After reviewing the reduction in MI, the trend toward less heart failure, and the benefit seen in the high-risk subgroup—which is consistent with prior studies—Neumann concluded: “In patients with non-ST-elevation acute coronary syndromes, first of all, nothing is gained by delaying intervention. And second . . . the message from previous studies is strengthened that in high-risk subsets, intervention should be performed swiftly. And I may add, there is an even higher need in settings where you don’t have the ability to interfere immediately, as in the setting of the VERDICT trial.”
When the attendees of the Hot Line session were polled about whether VERDICT would change their practice in patients with NSTE ACS and an elevated GRACE score, the majority (67%) said the results would not because they confirm what they normally do already. Another 34%, however, said they would ask for angiography sooner than before because the subgroup analysis was convincing.

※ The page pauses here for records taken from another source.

/-- The window of a stream is full: its record is written (R329). -/
def putImage (w : ImgWin) (s : State) : State :=
  let valid := w.rows.flatMap (·.valid)
  let sec (f : ImgRow → List Byte) : List Byte := w.rows.flatMap f
  (s.putRecord 3 17 (s.recordHead ⟨3, 17, 0, w.carrier, 0, slotField ⟨w.sym.sfn, w.sym.slot⟩, 0, 0, w.ants, 1, w.qm, w.version, w.noise,
      w.delay.toNat, w.doppler.toNat, (valid.filter id).length⟩)
    [(0x100, sec (·.pilots)), (0x1100, maskBytes valid), (0x2000, sec (·.image)), (0x12000, sec (·.target))]).1

/-- An occasion of a privileged stream is taken into its window; the sixteenth completes it (R329, R330). `pilots` are those of the
port in ascending order; 64 count from the one that the register names. An occasion whose grids have left the ring, or with fewer
pilots, is skipped and its window begins again (DESIGN CHOICE, assumption 82). -/
def captureImage (stream : Nat) (y : SymId) (pilots : List (Nat × Word)) (s : State) : State :=
  let cfg := (s.ctl.inForce (Reg.BKW_REFSIG0 + 4 * stream)).toNat
  let carrier := bits cfg 27 24
  let port := bits cfg 23 20
  let ps := (pilots.drop (bits cfg 19 8)).take 64
  let empty (s : State) : State := s.onBkw fun b => { b with wins := tdel b.wins stream }
  match s.carrierOf carrier, bitOf cfg 31 && s.bkwCtl 0 with
  | some c, true =>
    let mu := c.mu.val
    let cap := s.bkw.caps.find? fun r => r.carrier == carrier && r.sym.sfn == y.sfn && r.sym.slot == y.slot
      && r.allocs.any fun a => a.layerBase.val == port
    match cap with
    | none => (empty s).capSkip
    | some r =>
      if ps.length < 64 ∨ s.capLate mu (slotOfSym mu y) ∨ !s.mirrorOn r.cluster mu y then (empty s).capSkip
      else
        let row := s.imgRow carrier port c y ps
        let qm := ((r.allocs.find? fun a => a.layerBase.val == port).map (·.qm)).getD 0
        let w : ImgWin := match tfind s.bkw.wins stream with
          | some w => w
          | none => ⟨y, carrier, r.ants, qm * 16 ^ port, r.version, r.noise, r.delay, r.doppler, []⟩
        let w : ImgWin := { w with rows := w.rows ++ [row] }
        if w.rows.length < 16 then s.onBkw fun b => { b with wins := tset b.wins stream w }
        else (empty s).putImage w
  | _, _ => s

/-- The cache is set up anew (R362). -/
def resetCache (s : State) : State :=
  (s.onBkw fun b => { b with recs := [], occasions := [], wp := 0 }).setReg Reg.BKW_OLDEST_EPOCH (s.reg Reg.BKW_EPOCH)

/-- A write of the cache's place or size is taken (R362). -/
def cacheFree (s : State) : Bool := !s.bkwCtl 0 && !(s.bkw.regions.any fun r => r.2.st == 1 || r.2.st == 3)

/-- A basin reset drops every capture not yet written whose descriptor belongs to the basin (R328): blocks offered for labels, and
reaches with no other allocation to capture. -/
def dropCaptures (b : Nat) (s : State) : State :=
  let s := [0, 1, 2, 3].foldl (fun (s : State) q => s.onQuad q fun w => { w with offered := w.offered.filter fun o => o.basin ≠ b }) s
  s.onBkw fun k => { k with caps := k.caps.filter fun r =>
    !(r.allocs.any fun a => a.capture && a.basin.val == b) || r.allocs.any fun a => a.capture && a.cpOfdm && a.basin.val != b }

end State

/-- CAPTURE (R322 to R335). -/
def execCapture (r : Capture) (s : State) : Host.Outcome State Fault Refusal :=
  s.run fun s => match r with
    | .reach carrier sym position => s.captureReach carrier.val sym position.val
    | .image stream sym pilots => s.captureImage stream.val sym pilots

/-- RE_ENCODE (R323): block `block` of those offered in quad `q`. -/
def execReEncode (q : Fin 4) (block : Nat) (s : State) : Host.Outcome State Fault Refusal :=
  s.run fun s => s.reEncodeBlk q.val block

end Sys2Proof.Machine
end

Kofoed KF, Kelbæk H, Hansen PR, et al. Early versus standard care invasive examination and treatment of patients with non-ST-segment elevation acute coronary syndrome: the VERDICT (Very Early vs Deferred Invasive Evaluation Using Computerized Tomography) randomized controlled trial. Circulation. 2018;Epub ahead of print.
- VERDICT was funded by the Danish Agency for Science, Technology, and Innovation, the Danish Council for Strategic Research, and the Research Council of Rigshospitalet.
- Engstrøm reports receiving personal fees from Boston Scientific, Abbott, Bayer, Novo, and AstraZeneca not related to the study.
- Neumann reports having research contracts with Medtronic, Biotronik, Edwards, Abbott Vascular, Boston Scientific, Daiichi Sankyo, Novartis, Pfizer, GlaxoSmithKline, and Bayer.